Please let us play!

First part of a presentation by Auriea Harvey and Michaël Samyn
at Imaging The Future in Neuchâtel on 10 July 2012.

When you first discover videogames,
like we did in two thousand and two,
it's easy to recognize something wonderful and new.

Even if the technology had no power to its name,
videogames offered us mysterious worlds to explore,
adventures to have and strangely living creatures to adore.

To the outsider, videogames look like films in which you play the lead,
paintings into which you could climb,
or virtual architecture that did not suffer from gravity or time.

A free medium in which, it seems, you could create anything you need.
Anything that an artist could possibly dream
could be created by a game development team.

This is what videogames in us did inspire.
Bright eyed and filled with ambition and desire.


In order to better understand
this new context for our work,
we played hundreds of games until it hurt.

Most of them showed a creative hand.
And all were inspiring
but not without tiring.

More often than we had planned,
we found it very hard
to get to the delightful part.

Rather than giving us access to fantastic lands
and putting us on adventure's way,
most games did not allow us to play.

After the first few minutes of exploration,
the game said "STOP! You shall not go
any further!" in some form or so.

Without any sort of justification
unfriendly creatures approached us in packs
and decided to attack.

To kill or be killed was the rule to apply.
Sometimes we found a bump or a pit.
We could see the landscape, beautifully lit.

But no matter how hard we tried,
we just could not make the jump
over that godforsaken pit or bump.

We were baffled to a tee.
Here we had what was probably to most wonderful creative technology ever invented.
And all people could imagine doing with it was playing some games, rigid and demented.

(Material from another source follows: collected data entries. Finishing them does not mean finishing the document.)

/-- What a patrol read finds in a line (R365). -/
inductive PatrolFinding
  | clean
  | corrected
  | uncorrectable (granule : Nat)
  deriving DecidableEq, Repr

/-! ## Instructions and events -/

/-- One constructor for each row of spec/opcode_table.json. -/
inductive Instr
  -- integer, address and control (06)
  | nop (h : Hdr) (f : Ops)
  | iadd (h : Hdr) (t : ITy) (f : Ops)
  | iaddImm (h : Hdr) (t : ITy) (f : OpsI)
  | isub (h : Hdr) (t : ITy) (f : Ops)
  | isubImm (h : Hdr) (t : ITy) (f : OpsI)
  | imul (h : Hdr) (t : ITy) (f : Ops)
  | imulImm (h : Hdr) (t : ITy) (f : OpsI)
  | imulhi (h : Hdr) (t : ITy) (f : Ops)
  | imad (h : Hdr) (t : ITy) (f : Ops)
  | imadw (h : Hdr) (sgn : Bool) (f : Ops)
  | idiv (h : Hdr) (t : ITy) (f : Ops)
  | irem (h : Hdr) (t : ITy) (f : Ops)
  | imin (h : Hdr) (t : ITy) (f : Ops)
  | iminImm (h : Hdr) (t : ITy) (f : OpsI)
  | imax (h : Hdr) (t : ITy) (f : Ops)
  | imaxImm (h : Hdr) (t : ITy) (f : OpsI)
  | iabs (h : Hdr) (w : Wd) (f : Ops)
  | ineg (h : Hdr) (w : Wd) (f : Ops)
  | shl (h : Hdr) (w : Wd) (f : Ops)
  | shr (h : Hdr) (w : Wd) (f : Ops)
  | sar (h : Hdr) (w : Wd) (f : Ops)
  | rot (h : Hdr) (w : Wd) (f : Ops)
  | and (h : Hdr) (w : Wd) (f : Ops)
  | andImm (h : Hdr) (w : Wd) (f : OpsI)
  | or (h : Hdr) (w : Wd) (f : Ops)
  | orImm (h : Hdr) (w : Wd) (f : OpsI)
  | xor (h : Hdr) (w : Wd) (f : Ops)
  | xorImm (h : Hdr) (w : Wd) (f : OpsI)
  | not (h : Hdr) (w : Wd) (f : Ops)
  | bool3 (h : Hdr) (w : Wd) (f : OpsH)
  | bfe (h : Hdr) (t : ITy) (f : Ops)
  | bfi (h : Hdr) (w : Wd) (f : Ops)
  | popc (h : Hdr) (w : Wd) (f : Ops)
  | clz (h : Hdr) (w : Wd) (f : Ops)
  | brev (h : Hdr) (w : Wd) (f : Ops)
  | isetp (h : Hdr) (k : Cond) (t : ITy) (f : Ops)
  | icmp (h : Hdr) (k : Cond) (t : ITy) (f : Ops)
  | sel (h : Hdr) (w : Wd) (f : Ops)
  | pset (h : Hdr) (o : PsetOp) (f : Ops)
  | mov (h : Hdr) (w : Wd) (f : Ops)
  | movi (h : Hdr) (f : OpsI)
  | lea (h : Hdr) (k : LeaShift) (f : Ops)
  | bra (h : Hdr) (f : OpsI)
  | brx (h : Hdr) (f : Ops)
  | call (h : Hdr) (f : OpsI)
  | callReg (h : Hdr) (f : Ops)
  | ret (h : Hdr) (f : Ops)
  | exit (h : Hdr) (f : Ops)
  | loop (h : Hdr) (f : OpsH)
  | yield (h : Hdr) (f : Ops)
  | nap (h : Hdr) (f : OpsH)
  | napExpiry (warp lane : Nat)
  | decl (h : Hdr) (f : Ops)
  | cvsign (h : Hdr) (f : Ops)
  | role (h : Hdr) (f : OpsH)
  | rdsr (h : Hdr) (f : Ops)
  | wrsr (h : Hdr) (f : Ops)
  -- floating point, conversion, special functions and lanes (07)
  | fadd (h : Hdr) (r : RndA) (f : Ops)
  | fmul (h : Hdr) (r : RndA) (f : Ops)
  | ffma (h : Hdr) (r : RndA) (f : Ops)
  | fmin (h : Hdr) (f : Ops)
  | fmax (h : Hdr) (f : Ops)
  | fsetp (h : Hdr) (dbl : Bool) (k : FCond) (f : Ops)
  | fcmp (h : Hdr) (dbl : Bool) (k : FCond) (f : Ops)
  | frnd (h : Hdr) (r : RndA) (f : Ops)
  | fclass (h : Hdr) (dbl : Bool) (f : Ops)
  | dadd (h : Hdr) (r : RndA) (f : Ops)
  | dmul (h : Hdr) (r : RndA) (f : Ops)
  | dfma (h : Hdr) (r : RndA) (f : Ops)
  | hadd2 (h : Hdr) (bf : Bool) (r : RndA) (f : Ops)
  | hmul2 (h : Hdr) (bf : Bool) (r : RndA) (f : Ops)
  | hfma2 (h : Hdr) (bf : Bool) (r : RndA) (f : Ops)
  | cvt (h : Hdr) (src dst : CvtFmt) (f : OpsH)
  | quant (h : Hdr) (r : Rnd) (f : Ops)
  | rcp (h : Hdr) (f : Ops)
  | rsq (h : Hdr) (f : Ops)
  | sqrt (h : Hdr) (f : Ops)
  | exp2 (h : Hdr) (f : Ops)
  | log2 (h : Hdr) (f : Ops)
  | sin (h : Hdr) (f : Ops)
  | cos (h : Hdr) (f : Ops)
  | tanh (h : Hdr) (f : Ops)
  | xlane (h : Hdr) (k : LaneFn) (f : Ops)
  | poll (h : Hdr) (k : PollOp) (f : Ops)
  | redux (h : Hdr) (o : RedOp) (t : RedTy) (f : Ops)
  | scan (h : Hdr) (o : RedOp) (t : RedTy) (excl : Bool) (f : Ops)
  | matchLanes (h : Hdr) (w : Wd) (f : Ops)
  | elect (h : Hdr) (f : Ops)
  | pairedWord (h : PairHdr) (x y : Half)
  -- memory, atomics, synchronisation (08)
  | ld (h : Hdr) (z : Size) (near sx : Bool) (f : Ops)
  | ldAcq (h : Hdr) (z : Size) (sx : Bool) (f : Ops)
  | loadDataArrival (o : OpRef)
  | st (h : Hdr) (z : Size) (f : Ops)
  | stRel (h : Hdr) (z : Size) (f : Ops)
  | storeRegister (o : OpRef)
  | lds (h : Hdr) (z : Size) (sx : Bool) (f : Ops)
  | sts (h : Hdr) (z : Size) (f : Ops)
  | ldc (h : Hdr) (z : Size) (f : Ops)
  | ldb (h : Hdr) (z : Size) (f : Ops)
  | pref (h : Hdr) (f : Ops)
  | atom (h : Hdr) (o : AtomOp) (t : AtomTy) (k : AtomOrd) (f : Ops)
  | atomicPerform (o : OpRef)
  | atoms (h : Hdr) (o : AtomOp) (t : AtomTy) (f : Ops)
  | red (h : Hdr) (o : AtomOp) (t : AtomTy) (rel : Bool) (f : Ops)
  | atomAgg (h : Hdr) (t : ITy) (f : Ops)
  | fenceAcq (h : Hdr) (f : Ops)
  | fenceRel (h : Hdr) (f : Ops)
  | fenceAcqRel (h : Hdr) (f : Ops)
  | sealVersion (h : Hdr) (f : Ops)
  | bar (h : Hdr) (f : Ops)
  | gbar (h : Hdr) (f : Ops)
  | baroInit (h : Hdr) (f : Ops)
  | baroArrive (h : Hdr) (f : Ops)
  | baroWait (h : Hdr) (f : Ops)
  | baroQuery (h : Hdr) (f : Ops)
  | waitc (h : Hdr) (f : Ops)
  -- matrix and residencies (09)
  | fmtw (h : Hdr) (f : Ops)
  | mma (h : Hdr) (f : Ops)
  | mmaS (h : Hdr) (f : Ops)
  | mmaOperationComplete (o : OpRef)
  | accz (h : Hdr) (f : Ops)
  | accld (h : Hdr) (f : Ops)
  | accst (h : Hdr) (f : Ops)
  | accrd (h : Hdr) (f : Ops)
  | accwr (h : Hdr) (f : Ops)
  | scld (h : Hdr) (f : Ops)
  | resAlloc (h : Hdr) (reload : Bool) (f : Ops)
  | resLoad (h : Hdr) (f : Ops)
  | resLoadComplete (o : OpRef)
  | resPin (h : Hdr) (f : Ops)
  | resUnpin (h : Hdr) (f : Ops)
  | resRevoke (h : Hdr) (f : Ops)
  | resQuery (h : Hdr) (f : Ops)
  | residencyRehome (slot index part : Nat)
  | leave (h : Hdr) (f : Ops)
  | leaveGrant (cluster : Nat)
  -- engines, stage graphs, graphics (10)
  | tcopyG2s (h : Hdr) (f : Ops)
  | tcopyS2g (h : Hdr) (f : Ops)
  | tcopyG2g (h : Hdr) (f : Ops)
  | copyEngineRun (o : OpRef)
  | copyComplete (o : OpRef)
  | collAllreduce (h : Hdr) (dom : Bool) (f : Ops)
  | collAllgather (h : Hdr) (dom : Bool) (f : Ops)
  | collRedscat (h : Hdr) (dom : Bool) (f : Ops)
  | collBcast (h : Hdr) (dom : Bool) (f : Ops)
  | collInstanceComplete (k : Nat)
  | wdq (h : Hdr) (f : Ops)
  | workDistributorAnswer (o : OpRef)
  | churnStart (h : Hdr) (f : Ops)
  | churnStop (h : Hdr) (f : Ops)
  | qpush (h : Hdr) (f : Ops)
  | qpop (h : Hdr) (f : Ops)
  | qpeek (h : Hdr) (f : Ops)
  | emit (h : Hdr) (f : Ops)
  | edgeRecordAccept (o : OpRef)
  | frame (h : Hdr) (f : Ops)
  | cut (h : Hdr) (f : Ops)
  | rechdr (h : Hdr) (f : Ops)
  | trisub (h : Hdr) (f : Ops)
  | triangleRasterise (k : Nat)
  | attr (h : Hdr) (f : Ops)
  | tex (h : Hdr) (d : TexDim) (lod : Bool) (f : Ops)
  | texv (h : Hdr) (tri : Bool) (f : Ops)
  | tld (h : Hdr) (d : TexDim) (f : Ops)
  | mbin (h : Hdr) (f : Ops)
  -- system, trap and security (11)
  | trap (h : Hdr) (f : OpsH)
  | tret (h : Hdr) (f : Ops)
  | bkpt (h : Hdr) (f : Ops)
  | beacon (h : Hdr) (f : Ops)
  | beaconMiss (gang rank : Nat)
  | wassign (h : Hdr) (f : Ops)
  | scrub (h : Hdr) (f : Ops)
  | hashInit (h : Hdr) (f : Ops)
  | hashUpd (h : Hdr) (f : Ops)
  | hashFin (h : Hdr) (f : Ops)
  | mext (h : Hdr) (f : Ops)
  | ecsig (h : Hdr) (f : Ops)
  | keyrel (h : Hdr) (f : Ops)
  | certw (h : Hdr) (f : Ops)
  | halt (h : Hdr) (f : Ops)
  -- scheduling, faults, pre-emption, keepers (14, 15)
  | progressLimitDemotion (warp : Nat)
  | qbell (slot queue : Nat)
  | launchComplete (launch : Nat)
  | preemptEvict (gang : Nat)
  | fatalTrap (k : Nat)
  | uncorrectableConsumed (gang : Nat) (w : ErrWhere)
  | recoverableFault (k : Nat)
  | fqreplyRetry (batch : Word)
  | fqreplyRefuse (batch : Word)
  | scoutProbe (o : OpRef) (va : DWord)
  | warpKeeperExpiry (warp : Nat)
  | commandKeeperExpiry (slot queue : Nat)
  -- stage graphs and remote edges (19)
  | recordWaveLaunch (slot stage edge : Nat)
  | lastWaveLaunch (slot stage : Nat)
  | gfopenWrite (slot : Nat) (v : Word)
  | tolverDataFrame (slot : Nat) (x : TolverFrame)
  | tolverParityFrame (slot : Nat) (x : TolverFrame)
  | tolverKeysFrame (slot : Nat) (x : TolverFrame)
  | tolverBuoyFrame (slot : Nat) (x : TolverFrame)
  | tolverHandoverFrame (slot : Nat) (x : TolverFrame)
  | tolverAckFrame (slot : Nat) (x : TolverFrame)
  | tolverProposeFrame (slot : Nat) (x : TolverFrame)
  | patienceExpiry (slot edge : Nat)
  | predictorWaveRetire (slot edge : Nat)
  | handoverSend (slot : Nat)
  | subchannelResend (slot : Nat)
  -- attestation (23, 24)
  | doeRequest (bytes : List Byte)
  -- host, fabric, reliability, management (22, 25)
  | hostWindowWrite (off : Nat) (stream : Nat) (bytes : List Byte)
  | hostWindowRead (place : HostPlace) (stream : Nat) (len : Nat)
  | cxlSnoop (pa : Nat) (bytes : List Byte)
  | peerRequest (r : PeerReq)
  | linkError (port lane : Nat) (outcome : LinkOutcome)
  | voteDisagree (unit inst : Nat) (copies : BitVec 3)
  | resyncComplete (unit inst copy : Nat)
  | patrolRead (line : Nat) (found : PatrolFinding)
  | powerMeasurement (pwr tcool tjct : Word)
  | unitGate (unit : Word)
  | wrekey (v : Word)
  | hqclr (v : Word)
  | dbgctlResume (v : Word)
  | retadd (v : Word)
  | retdel (v : Word)
  | ctxidRegister (slot : Nat) (v : Word)
  | ctxidDestroy (slot : Nat)
  | qdescWrite (slot queue : Nat) (v : DWord)
  | graphbaseWrite (slot : Nat) (v : DWord)
  | rastbaseWrite (slot : Nat) (v : DWord)
  | evictWrite (v : Word)
  | intstClear (v : Word)
  | registerWrite (host : Bool) (off size : Nat) (v : DWord)
  | discard (warp lane : Nat)
  | wordNotAnInstruction (reason field : Nat)
  | trapAtFetch (misaligned : Bool)
  | resultWritten (o : OpRef)
  | accumulatorLoadStoreComplete (o : OpRef)
  | fqheadWrite (v : Word)
  | erheadWrite (v : Word)
  | receivedFrameDropped (why : DropCause)
  | softError (site : UpsetSite) (correctable : Bool)
  -- events that carry nothing
  | gangDispatch
  | gangRestore
  | doeResponseCollect
  | getVersion
  | getCapabilities
  | negotiateAlgorithms
  | getDigests
  | getCertificate
  | challenge
  | getMeasurements
  | spdmUnsupportedRequest
  | partReset
  | shootdownMode0
  | shootdownMode1
  deriving DecidableEq, Repr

There is no bad blood between games and me.
Games are obviously fun for us and you.
There are game-like structures in many things we do.

Looking at a painting or a film is a sort of game,
so is talking with a gentleman or a dame.
Even the rotation of the moon around the earth and of the earth around the sun,
seems like the planets are having a graceful immense sort of fun.

But what we encountered in videogames didn't have much to do with that delightful mood.
The games in videogames, by comparison, are harsh and crude.
Maybe because they are made with computers by armies of geeks,
and maybe because they were invented when the machines were still primitive and weak.


Competition is often central in a videogame.
Video-sports would have been a better name.
That would have made things a lot more clear.
And we would have been spared many a tear.

For a reason that we do not know,
most videogames demand that you do well
some abstract activities designed for show
and make you repeat them until you excel.

And when you're finally good,
the game becomes harder to do,
so playing never could
get simply easy for you.

In fact it is considered good design
when a game makes you suffer and pine.

That doesn't mean there are no amazing things.
Entire worlds have been produced,
Endearing queens and charming kings.
Lovely little interactions that do enthuse.

But even with today's technological sophistication,
most videogames are about assassinations,
about bringing packages from barrel to stock,
and finding keys for doors that are always locked.

An audience of fanatics is always blamed,
By the developers and publishers of videogames.
Apparently, they need spacemen and elves,
in order to feel good about themselves.

But that is as self-fulfilling a prophecy as ever.
If you make dumb games, don't expect players to be clever.